/-- The state in which a grid's part can start: counters dealt; a co-resident grid's teams are placed, or it fails (08 R150). -/
def State.reserveGrid (s : State) (id : Nat) : Option State :=
  match s.grids.get? id with
  | none => none
  | some g =>
    let tickets := s.dealDies g.part (s.partRange id g g.unitCount)
    let work := s.dealDies g.part (s.partRange id g (g.teams * g.r.m))
    if !g.r.coRes then some (s.setGrid id { g with tickets := tickets }) else
    if 32 ≤ (s.grids.filter (fun e => e.1 != id && e.2.r.coRes && e.2.part == g.part && s.hasBarriers e.2)).length then none else
    let units := (tickets.zipIdx.map (fun q => (List.range (q.1.2 - q.1.1)).map (fun i => (q.2, g.teamsOf (q.1.1 + i))))).flatten
    (s.setGrid id { g with work := work }).placeAll id g.part units

/-! ## The end of a grid (08 R147) -/

/-- The completion word: STATUS and the teams retired on every part. -/
def Grid.count (g : Grid) : Nat := g.retired + g.others

/-- The state with a grid's completion word written. -/
def State.writeCw (s : State) (id : Nat) : State :=
  match s.grids.get? id with
  | none => s
  | some g => if g.launcher then s.lateWrite (g.acc id) g.r.cw 8 (g.status * 2 ^ 56 + g.count) else s

/-- A grid ends with a status: its completion word is written, and holds of it that this part still has are released
(05 R101, 12 R387; log 38). -/
def State.endGrid (s : State) (id status : Nat) : State :=
  match s.grids.get? id with
  | none => s
  | some g =>
    ((s.setGrid id { g with
      status := status
      state := .done
      reserved := []
      bars := [] }).writeCw id).releaseHolds false id g.part g.asid

/-- A launch that runs no team ends with status 3 and one record, written in the manner of 02 R22. -/
def State.failGrid (s : State) (id : Nat) (f : FaultInfo) : State :=
  (s.recordFault id { code := f.code, kind := 4, lane := 0, group := 0, team := 0, launch := id, addr := f.addr, pc := 0,
                      detail := f.detail }).endGrid id 3

/-- A launch that could not reserve: status 4, or 2 when it was cancelled (08 R150, R158). -/
def State.unreserved (s : State) (id : Nat) : State :=
  match s.grids.get? id with
  | none => s
  | some g => if g.cancelled then s.endGrid id 2 else (s.count .dispReserveFailed 0 1).endGrid id 4

/-! ## Replies (08 R151, 13 R244) -/

/-- A fault as one number of a REFUSE message: code, detail, address. -/
def packFault (f : FaultInfo) : Nat := f.code + f.detail % 2 ^ 32 * 2 ^ 8 + f.addr * 2 ^ 40
/-- The fault that a REFUSE message names; none for 0. -/
def unpackFault (w : Nat) : Option FaultInfo :=
  if w = 0 then none else some { code := w % 256, addr := w / 2 ^ 40 % 2 ^ 64, detail := w / 2 ^ 8 % 2 ^ 32 }

/-- The read-only caches of a partition's cores are empty for lanes of a grid that starts (07 R135). -/
def State.roFresh (s : State) (part : Nat) : State :=
  { s with mmu := { s.mmu with ro := s.mmu.ro.filter (fun e => !(s.coresOf part).contains (e.1 / 2 ^ 52)) } }

/-- Dispatch starts on this part; the groups of a shading grid are launched then, and counted on the partition's I/O die (11 R215). -/
def State.startGrid (s : State) (id : Nat) : State :=
  match s.grids.get? id with
  | none => s
  | some g => ((s.roFresh g.part).setGrid id { g with state := .runs }).count .matGroups (s.lowDie g.part / 2) g.shades.length

/-- The named parts of a pod grid but this one, told of a step by one message of an operation, which the switches copy to each of them
(14 R261). -/
def State.tellParts (s : State) (id op : Nat) (words : List Nat) (data : Nat) : State :=
  match s.grids.get? id with
  | none => s
  | some g => if s.otherParts g = [] then s else s.send { dest := switches, vc := 4, op := op, words := id :: words, data := some data }

/-- The launching part rolls a grid back: with a hold fault's record and status 3, or status 4 (08 R151). -/
def State.rollBack (s : State) (id : Nat) (hold : Option FaultInfo) : State :=
  let s1 := s.tellParts id 6 [] 0
  match hold with
  | some f => s1.failGrid id f
  | none => s1.unreserved id

/-- Every named part has replied READY. -/
def Grid.allReady (g : Grid) : Bool :=
  (List.range g.r.partCount).all (fun i => g.replies.any (fun r => r.1 == g.r.firstPart + i && r.2 == 1))

/-- The launching part commits a grid when every part is ready. -/
def State.tryCommit (s : State) (id : Nat) : State :=
  match s.grids.get? id with
  | none => s
  | some g =>
    if g.state = .replies ∧ g.launcher ∧ g.allReady then (s.tellParts id 5 [] 0).startGrid id else s

/-- The grids of a gang's command (13 R244). -/
def State.gangGrids (s : State) (cmd : Option (Nat × Nat)) : List (Nat × Grid) :=
  s.grids.filter (fun e => e.2.gang && e.2.cmd == cmd && (e.2.state == .presence || e.2.state == .reserved))

/-- A part of a launch refuses: it ends, or rolls back with the others (08 R150, R151, 13 R244). -/
def State.refuseGrid (s : State) (id : Nat) (hold : Option FaultInfo) : State :=
  match s.grids.get? id with
  | none => s
  | some g =>
    if g.gang then
      let s1 := match hold with | some f => s.failGrid id f | none => s
      (s1.gangGrids g.cmd).foldl (fun s' e => match hold with | some _ => s'.endGrid e.1 3 | none => s'.unreserved e.1) s1
    else if !g.launcher then
      let m : Msg := { dest := id / 2 ^ 52, vc := 4, op := 8, words := [id, s.self, (hold.map packFault).getD 0] }
      { ((s.releaseHolds false id g.part g.asid).send m) with grids := s.grids.erase id }
    else if g.r.pod then s.rollBack id hold
    else match hold with
      | some f => s.failGrid id f
      | none => s.unreserved id

/-- A part of a launch is ready: it starts, replies, or waits for its gang. -/
def State.readyGrid (s : State) (id : Nat) : State :=
  match s.grids.get? id with
  | none => s
  | some g =>
    if g.gang then
      let s1 := s.setGrid id { g with state := .reserved }
      if (s1.gangGrids g.cmd).all (fun e => e.2.state == .reserved) then
        (s1.gangGrids g.cmd).foldl (fun s' e => s'.startGrid e.1) s1
      else s1
    else if !g.launcher then
      (s.setGrid id { g with state := .reserved }).send { dest := id / 2 ^ 52, vc := 4, op := 7, words := [id, s.self] }
    else if g.r.pod then (s.setGrid id { g with replies := g.replies ++ [(s.self, 1)] }).tryCommit id
    else s.startGrid id

/-- Who takes a grid's holds on this part, and the die that takes them: the lowest of its partition (05 R103). -/
def State.gridHolds (s : State) (id : Nat) (g : Grid) : HoldRes := s.tryHolds (g.acc id) g.ctx (s.lowDie g.part) g.extents

/-- A grid of this part takes its holds and reserves, when it can (05 R100, 08 R150). -/
def State.advanceGrid (s : State) (id : Nat) : State :=
  match s.grids.get? id with
  | none => s
  | some g =>
    match s.gridHolds id g with
    | .waits s1 => s1
    | .short s1 => if g.r.coRes then s1.refuseGrid id none else s1
    | .fails s1 f => s1.refuseGrid id (some f)
    | .taken s1 =>
      match s1.reserveGrid id with
      | none => s1.refuseGrid id none
      | some s2 => s2.readyGrid id

/-- A grid of this part that still has to take its holds. -/
def State.awaits (s : State) (g : Grid) : Bool :=
  g.state == .presence || (g.state == .replies && s.namedHere g && !g.replies.any (fun r => r.1 == s.self))

/-! ## Acceptance (08 R145) -/

/-- Who asks for a launch: whose translation reads the record, and where its grid belongs. -/
structure Launcher where
  acc : Acc
  ctx : Nat
  die : Nat
  child : Bool
  podWanted : Bool
  cmd : Option (Nat × Nat)
  gang : Bool
  pend : Option (Nat × Nat)
deriving DecidableEq, Repr

/-- A grid as its acceptance makes it. -/
def newGrid (l : Launcher) (r : LaunchRec) (h : Hdr) (cs : Sched) (s : State) (es : List Extent) : Grid :=
  { noGrid with
    r := r
    h := h
    cs := cs
    asid := l.acc.asid
    root := l.acc.root
    part := l.acc.part
    ctx := l.ctx
    die := l.die
    child := l.child
    cmd := l.cmd
    gang := l.gang
    launcher := true
    member := if r.pod then s.self - r.firstPart else 0
    state := if r.pod then .replies else .presence
    sent := s.env.cycle
    extents := es
    pend := l.pend }

/-- Words of a straggler record written over at acceptance (08 R162). -/
def State.clearStrag (s : State) (a : Acc) (r : LaunchRec) : State :=
  if r.strag = 0 then s else
  let n := if r.pod then r.partCount else 1
  s.lateWords a r.strag ([n, 0, 0, 0, 0, 0, 0, 0] ++ List.replicate (5 * n + 256) 0)

/-- The record of a shading grid: one group for each team, and as many teams as there are shading groups (11 R213). -/
def LaunchRec.shading (r : LaunchRec) (n : Nat) : LaunchRec :=
  { r with
    x := n
    y := 1
    z := 1
    groups := 1 }

/-- A record accepted (08 R145): the launch id, 0 for a dropped grid, and the state after it. A shading grid has its groups; the
grids of a gang's command take their holds together, after the last is accepted. The launcher's holds count for what is read; what the T9
writes goes by 12 R387. The fault area's first 64 bytes are written 0 with the completion word (DESIGN CHOICE, log 102). -/
def State.acceptRecord (s : State) (l : Launcher) (addr w : Nat) (shades : Option (List Shade)) : State × Nat :=
  let r := match shades with | some x => (recordOf addr w).shading x.length | none => recordOf addr w
  let own : Acc := { l.acc with strict := false }
  if !s.writable own r.cw 8 8 || !s.writable own r.fa 2112 64 then (s.count .dispLaunchDropped 0 1, 0) else
  let id := s.self * 2 ^ 52 + s.disp.seq % 2 ^ 52
  let a := l.acc
  let s0 := { s with disp := { s.disp with seq := s.disp.seq + 1 } }
  let s1 := ((s0.lateWrite own r.cw 8 0).lateWrite own (addr + 0x70) 8 id).lateWords own r.fa (List.replicate 8 0)
  let pod := r.pod && l.podWanted
  let podOk := r.pod == l.podWanted &&
    (!pod || (r.partCount != 0 && decide (r.firstPart + r.partCount ≤ 4096)))
  let raw := { (newGrid l r noGrid.h noGrid.cs s1 []) with r := { r with pod := pod } }
  match s1.launchCheck a w (if shades.isSome then r.shading (max 1 r.x) else r) podOk with
  | .error f => (((s1.sawAll a r.reads).setGrid id raw).failGrid id f, id)
  | .ok (h, cs) =>
    let s2 := (s1.sawAll a r.reads).useFree 1
    match s2.holdList a r.holdp with
    | .error f => (((s2.sawAll a (holdReads r.holdp 0)).setGrid id { raw with holdFail := true }).failGrid id f, id)
    | .ok es =>
      let g := { newGrid l r h cs s2 es with shades := shades.getD [] }
      let s3 := (((s2.sawAll a (holdReads r.holdp es.length)).setGrid id g).useFree 1).clearStrag own r
      if pod then
        let words := [g.asid, g.root, addr] ++ (List.range 16).map (fun i => w / 2 ^ (64 * i) % 2 ^ 64)
        let s4 := s3.tellParts id 4 words 128
        (if s4.namedHere g then s4.advanceGrid id else s4, id)
      else (if l.gang then s3 else s3.advanceGrid id, id)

About this task — What are the lines, exactly as written above, from the line with "R151, 13 R244). -/" to the line with "its holds. -/", both included? Output only those.

Answer space —
/-- A part of a launch refuses: it ends, or rolls back with the others (08 R150, R151, 13 R244). -/
def State.refuseGrid (s : State) (id : Nat) (hold : Option FaultInfo) : State :=
  match s.grids.get? id with
  | none => s
  | some g =>
    if g.gang then
      let s1 := match hold with | some f => s.failGrid id f | none => s
      (s1.gangGrids g.cmd).foldl (fun s' e => match hold with | some _ => s'.endGrid e.1 3 | none => s'.unreserved e.1) s1
    else if !g.launcher then
      let m : Msg := { dest := id / 2 ^ 52, vc := 4, op := 8, words := [id, s.self, (hold.map packFault).getD 0] }
      { ((s.releaseHolds false id g.part g.asid).send m) with grids := s.grids.erase id }
    else if g.r.pod then s.rollBack id hold
    else match hold with
      | some f => s.failGrid id f
      | none => s.unreserved id

/-- A part of a launch is ready: it starts, replies, or waits for its gang. -/
def State.readyGrid (s : State) (id : Nat) : State :=
  match s.grids.get? id with
  | none => s
  | some g =>
    if g.gang then
      let s1 := s.setGrid id { g with state := .reserved }
      if (s1.gangGrids g.cmd).all (fun e => e.2.state == .reserved) then
        (s1.gangGrids g.cmd).foldl (fun s' e => s'.startGrid e.1) s1
      else s1
    else if !g.launcher then
      (s.setGrid id { g with state := .reserved }).send { dest := id / 2 ^ 52, vc := 4, op := 7, words := [id, s.self] }
    else if g.r.pod then (s.setGrid id { g with replies := g.replies ++ [(s.self, 1)] }).tryCommit id
    else s.startGrid id

/-- Who takes a grid's holds on this part, and the die that takes them: the lowest of its partition (05 R103). -/
def State.gridHolds (s : State) (id : Nat) (g : Grid) : HoldRes := s.tryHolds (g.acc id) g.ctx (s.lowDie g.part) g.extents

/-- A grid of this part takes its holds and reserves, when it can (05 R100, 08 R150). -/
def State.advanceGrid (s : State) (id : Nat) : State :=
  match s.grids.get? id with
  | none => s
  | some g =>
    match s.gridHolds id g with
    | .waits s1 => s1
    | .short s1 => if g.r.coRes then s1.refuseGrid id none else s1
    | .fails s1 f => s1.refuseGrid id (some f)
    | .taken s1 =>
      match s1.reserveGrid id with
      | none => s1.refuseGrid id none
      | some s2 => s2.readyGrid id

/-- A grid of this part that still has to take its holds. -/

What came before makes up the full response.